The primary driver is search. If you're installing an app, you're probably
looking for something that does something specific. App store's search is
rudimentary. All that stuff is server side; they could implement "customers
who looked at this app 90% of the time eventually bought...", just like Amazon
does.

The secondary driver is recommendations, both editorial and automatic. The
editorial side is pretty good.
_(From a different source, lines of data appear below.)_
-- ==== Sys2Proof/Proofs/Reloads.lean ====
section
/-! What region reloads, amendments and commits do to the loader's state (R66 to R71). -/

namespace Sys2Proof.Machine

section
variable {d : Dev}

/-! ### A region stops (R68) -/

/-- A reload in progress but for the discards it has counted. -/
def Dev.reloadView (d : Dev) : Option (Nat × Map Bytes × Bool) := d.img.reload.map (fun x => (x.mask, x.sections, x.stopped))

theorem Dev.reloadView_congr {e : Dev} (h : e.img = d.img) : e.reloadView = d.reloadView := by
  rw [Dev.reloadView, h]
  rfl

theorem Dev.reloadView_reloadDiscard {n k : Nat} : (d.reloadDiscard n k).reloadView = d.reloadView := by
  simp [Dev.reloadView, Dev.reloadDiscard, Option.map_map, Function.comp_def]

theorem Dev.reloadView_stopRegion {n : Nat} : (d.stopRegion n).reloadView = d.reloadView := by
  have cleared {l : Map (Option Rx)} {x : SearchSt} :
      d.Aside { l.foldl (fun d x => d.setRx x.1 none) (d.dropRecirc n) with search := x } := by
    have scans {e : Dev} : e.Aside { e with search := x } := ⟨rfl, rfl, rfl⟩
    exact (Dev.aside_dropRecirc.trans (.foldl (fun _ _ => Dev.aside_buf) _ _)).trans scans
  unfold Dev.stopRegion
  rw [Dev.reloadView_congr (Dev.Aside.foldl (fun _ _ => Dev.aside_abandonTurn) _ _).img, Dev.reloadView_reloadDiscard]
  exact Dev.reloadView_congr cleared.img

theorem Dev.reloadView_stopRegions {l : List Nat} : (l.foldl Dev.stopRegion d).reloadView = d.reloadView := by
  induction l generalizing d with
  | nil => rfl
  | cons n l ih => rw [List.foldl_cons, ih, Dev.reloadView_stopRegion]

theorem Dev.aside_retrainPort {p : Nat} : d.Aside (d.retrainPort p) := by
  have unlocked {v : Nat} : d.Aside ((d.set1 .MAC_STATUS_PCS_LOCK p 0).set1 .MAC_STATUS_AN_DONE p v) := ⟨rfl, rfl, rfl⟩
  exact unlocked.trans Dev.aside_linkDown

/-! ### Ports after the bring-up of their regions (R68, R99) -/

theorem Dev.aside_reloadPorts {old : Map Bytes} {mask : Nat} : d.Aside (d.reloadPorts old mask) := by
  refine .foldl (fun e p => ?_) _ _
  have limits : e.Aside (e.portLimits p) := Dev.aside_portLimits
  have started : e.Aside (((e.portLimits p).portInfo p).portStart p) :=
    (limits.trans Dev.aside_portInfo).trans Dev.aside_portStart
  have zeroed {g : Dev} : g.Aside ((g.set1 .PMC_BW_RX_PEAK p 0).set1 .PMC_BW_TX_PEAK p 0) := ⟨rfl, rfl, rfl⟩
  have cleared {g : Dev} : g.Aside (g.clearCtrs .MAC_STAT p) := ⟨rfl, rfl, rfl⟩
  have peaks := Dev.Aside.ite (c := (((e.portLimits p).portInfo p).portStart p).portMode p = (e.portLimits p).portMode p)
    started (started.trans zeroed)
  exact .ite (.ite peaks (((peaks.trans Dev.aside_mac).trans Dev.aside_dropPortHold).trans cleared)) limits

/-! ### The values of a TIME and of a CAL section (R346, R415) -/

/-- The fields that a TIME or a CAL section writes. -/
def liveFields : List Nat :=
  [Field.TIM_GM_POLICY_REFUSE_JUMP.id, Field.TIM_GM_POLICY_FREE_RUN.id, Field.TIM_JUMP_LIMIT.id, Field.CAL_TEMP_OFS.id,
    Field.CAL_TEMP_GAIN.id, Field.CAL_VMON_GAIN.id, Field.CAL_TBUS_DELAY.id, Field.CAL_TX_DELTA_PRE3.id,
    Field.CAL_TX_DELTA_PRE2.id, Field.CAL_TX_DELTA_PRE1.id, Field.CAL_TX_DELTA_MAIN.id, Field.CAL_TX_DELTA_POST1.id,
    Field.CAL_TS_RX.id, Field.CAL_TS_TX.id, Field.CAL_HOLD_TRIM.id, Field.CAL_STATUS_CLAMPED.id,
    Field.CAL_STATUS_LAST_OFFSET.id] ++ reportFields

/-- The loader and the hold store. -/
def Dev.storesView (d : Dev) : ImgSt × HldSt := (d.img, d.hld)

/-- At most the values of a TIME and of a CAL section lead from one device to the other. -/
abbrev Dev.Live (d e : Dev) : Prop := d.Keeps liveFields Dev.storesView e

theorem Dev.live_setFld {f : Field} {i j v : Nat} (hf : f.id ∈ liveFields) : d.Live (d.setFld f i j v) := Dev.keeps_setFld hf rfl

theorem Dev.Keeps.live_img {e : Dev} (h : d.Live e) : e.img = d.img := congrArg Prod.fst h.view

theorem Dev.Keeps.live_hld {e : Dev} (h : d.Live e) : e.hld = d.hld := congrArg Prod.snd h.view

theorem Dev.live_takeTime : d.Live d.takeTime := by
  unfold Dev.takeTime
  exact .ite (.refl d) (((Dev.live_setFld (by decide)).trans (Dev.live_setFld (by decide))).trans (Dev.live_setFld (by decide)))

theorem Dev.live_noteClamp {off : Nat} : d.Live (d.noteClamp off) := by
  have noted : d.Live ((d.set0 .CAL_STATUS_CLAMPED 1).set0 .CAL_STATUS_LAST_OFFSET off) :=
    Dev.Keeps.trans (Dev.live_setFld (by decide)) (Dev.live_setFld (by decide))
  refine noted.trans ((Dev.reports_recordCounted _ _ _ _ _ _ _).keeps (List.subset_append_right _ _) ?_)
  exact congrArg₂ Prod.mk (Dev.recordCounted_img _ _ _ _ _ _ _) (Dev.recordCounted_hld _ _ _ _ _ _ _)

theorem Dev.live_takeCal {off : Nat} {delta : Int} : d.Live (d.takeCal off delta) := by
  have clamp {e : Dev} (h : d.Live e) : d.Live (if calClamped off delta then e.noteClamp off else e) :=
    .ite (h.trans Dev.live_noteClamp) h
  have presets {l a b c x y : Nat} : d.Live (((((d.set1 .CAL_TX_DELTA_PRE3 l a).set1 .CAL_TX_DELTA_PRE2 l b).set1
      .CAL_TX_DELTA_PRE1 l c).set1 .CAL_TX_DELTA_MAIN l x).set1 .CAL_TX_DELTA_POST1 l y) :=
    ((((Dev.live_setFld (by decide)).trans (Dev.live_setFld (by decide))).trans (Dev.live_setFld (by decide))).trans
      (Dev.live_setFld (by decide))).trans (Dev.live_setFld (by decide))
  unfold Dev.takeCal
  exact .ite (clamp (.ite (Dev.live_setFld (by decide)) (Dev.live_setFld (by decide))))
    (.ite (clamp (Dev.live_setFld (by decide))) (.ite (clamp (Dev.live_setFld (by decide))) (.ite presets
      (.ite (clamp (.ite (Dev.live_setFld (by decide)) (Dev.live_setFld (by decide)))) (clamp (Dev.live_setFld (by decide)))))))

theorem Dev.live_takeCals {l : List (Nat × Int)} : d.Live (d.takeCals l) := .foldl (fun _ _ => Dev.live_takeCal) l d

/-! ### A commit (R66) -/

@[simp] theorem Dev.startMembers_img : d.startMembers.img = d.img := by
  unfold Dev.startMembers
  simp only [Dev.set0_img]

@[simp] theorem Dev.nameImage_img {src slot : Nat} {img : Bytes} : (d.nameImage src slot img).img = d.img := by
  unfold Dev.nameImage
  simp only [Dev.set0_img]
  exact (Dev.Aside.foldl (fun _ _ => Dev.aside_setFld) _ _).img.trans (by simp only [Dev.set0_img])

@[simp] theorem Dev.startBringup_img : d.startBringup.img = d.img := rfl

@[simp] theorem Dev.takeBoard_img {img : Bytes} : (d.takeBoard img).img = d.img := rfl

@[simp] theorem Dev.takeBoard_f0 {img : Bytes} {f : Field} : (d.takeBoard img).f0 f = d.f0 f := rfl

theorem Dev.startBringup_phase : d.startBringup.f0 .CLK_BOOT_STATUS_PHASE = 6 := Dev.f0_set0_same _ _ _

/-- The sections of an image are in force, and what they set. -/
def Dev.configured (d : Dev) (img : Bytes) (keepCal : Bool) : Dev :=
  let d1 := (List.range 128).foldl (fun d p => (d.portLimits p).portStart p) (d.install img)
  let d2 := d1.takeTime
  let d3 := if (d2.section 11 4).isEmpty then d2 else d2.set0 .TIM_CTRL_SERVO_EN 1
  if keepCal then d3 else d3.takeCals (calRecords (d3.section 13 4))

theorem Dev.configured_img {img : Bytes} {keepCal : Bool} :
    (d.configured img keepCal).img.image = img ∧ (d.configured img keepCal).img.next = none := by
  have installed : (d.install img).img.image = img ∧ (d.install img).img.next = none := by
    unfold Dev.install
    rw [(Dev.Aside.foldl (fun _ _ => Dev.aside_portInfo) _ _).img]
    exact ⟨rfl, rfl⟩
  have started : ((List.range 128).foldl (fun d p => (d.portLimits p).portStart p) (d.install img)).img = (d.install img).img :=
    (Dev.Aside.foldl (fun _ _ => Dev.aside_portLimits.trans Dev.aside_portStart) _ _).img
  have kept : (d.configured img keepCal).img = (d.install img).img := by
    have timed := Dev.live_takeTime.live_img.trans started
    unfold Dev.configured
    have served {x : Dev} {c : Prop} [Decidable c] (h : x.img = (d.install img).img) :
        (if c then x else x.set0 .TIM_CTRL_SERVO_EN 1).img = (d.install img).img := by
      rw [← h]
      exact (Dev.Aside.ite (.refl x) Dev.aside_setFld).img
    split
    · exact served timed
    · exact Dev.live_takeCals.live_img.trans (served timed)
  rwa [kept]

/-- The device of a commit before its trial and its record. -/
def Dev.committing (d : Dev) (src slot : Nat) (img : Bytes) (keepCal : Bool) : Dev :=
  (((d.configured img keepCal).startMembers.nameImage src slot img).startBringup).takeBoard img

/-- The trial that a commit from a slot in TRYING starts (R65). -/
def Dev.commitTrial (d : Dev) (src slot : Nat) : Option (Nat × Nat) :=
  let trying : Bool := decide (src = 0) && (Map.get none d.img.slots slot).any (fun s => s.state == 3)
  if trying then some (slot, d.now + d.f0 .IMG_TRIAL_TIME * tSec) else none

theorem Dev.commit_eq {src slot : Nat} {img : Bytes} {keepCal : Bool} : d.commit src slot img keepCal =
    let e := d.committing src slot img keepCal
    (({ e with img := { e.img with trial := e.commitTrial src slot } } : Dev).set0 .MON_AVS_STATUS_ACTIVE 1).record
      .IMAGE_COMMITTED 0 0 (payloadOf [(4, imgSerial img), (1, src), (1, slot)]) := rfl

/-- A commit: the image runs, no image waits for its commit, and SPRING goes on with region bring-up. -/
theorem Dev.commit_committed {src slot : Nat} {img : Bytes} {keepCal : Bool} :
    (d.commit src slot img keepCal).boot.committed = true ∧ (d.commit src slot img keepCal).boot.waitImg = false ∧
    (d.commit src slot img keepCal).img.image = img ∧ (d.commit src slot img keepCal).img.next = none ∧
    (d.commit src slot img keepCal).f0 .CLK_BOOT_STATUS_PHASE = 6 := by
  have named : (d.committing src slot img keepCal).img = (d.configured img keepCal).img := by
    rw [Dev.committing, Dev.takeBoard_img, Dev.startBringup_img, Dev.nameImage_img, Dev.startMembers_img]
  have phase : (d.committing src slot img keepCal).f0 .CLK_BOOT_STATUS_PHASE = 6 := by
    rw [Dev.committing, Dev.takeBoard_f0, Dev.startBringup_phase]
  obtain ⟨image, next⟩ := Dev.configured_img (d := d) (img := img) (keepCal := keepCal)
  rw [Dev.commit_eq]
  dsimp only
  rw [Dev.record_boot, Dev.record_img, Dev.record_f0 (by decide), Dev.f0_set0_other (by decide), Dev.f0_img, phase]
  exact ⟨rfl, rfl, (congrArg ImgSt.image named).trans image, (congrArg ImgSt.next named).trans next, rfl⟩

end

end Sys2Proof.Machine
end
But Apple also knows which apps you've already
downloaded, so it's in a perfect position to say "customers who bought this
app also bought". It's just Genius for Apps -- they clearly have the
technology already, it's even already in iTunes.

The result of these omitted features is that the only way to get noticed
outside of being editorially featured is volume -- and this promotes a race to
the bottom, both in terms of price and in terms of appeal (hence iFart and a
thousand other apps that are just gags for idiots to blow 99 cents on).

------
brisance
He makes a few good points about how App Store can be improved (rating and
ranking of apps) but mostly it is whining.

e.g iPhone OS 3.0 already allows the developer to charge for in-app content
via StoreKit.
[http://developer.apple.com/iphone/library/navigation/Framewo...](http://developer.apple.com/iphone/library/navigation/Frameworks/CoreServices/StoreKit/index.html)

So it seems the iPhone model really seems to favor a shareware-style
development and deployment environment. "Pay for 5 more levels" or something
to that effect.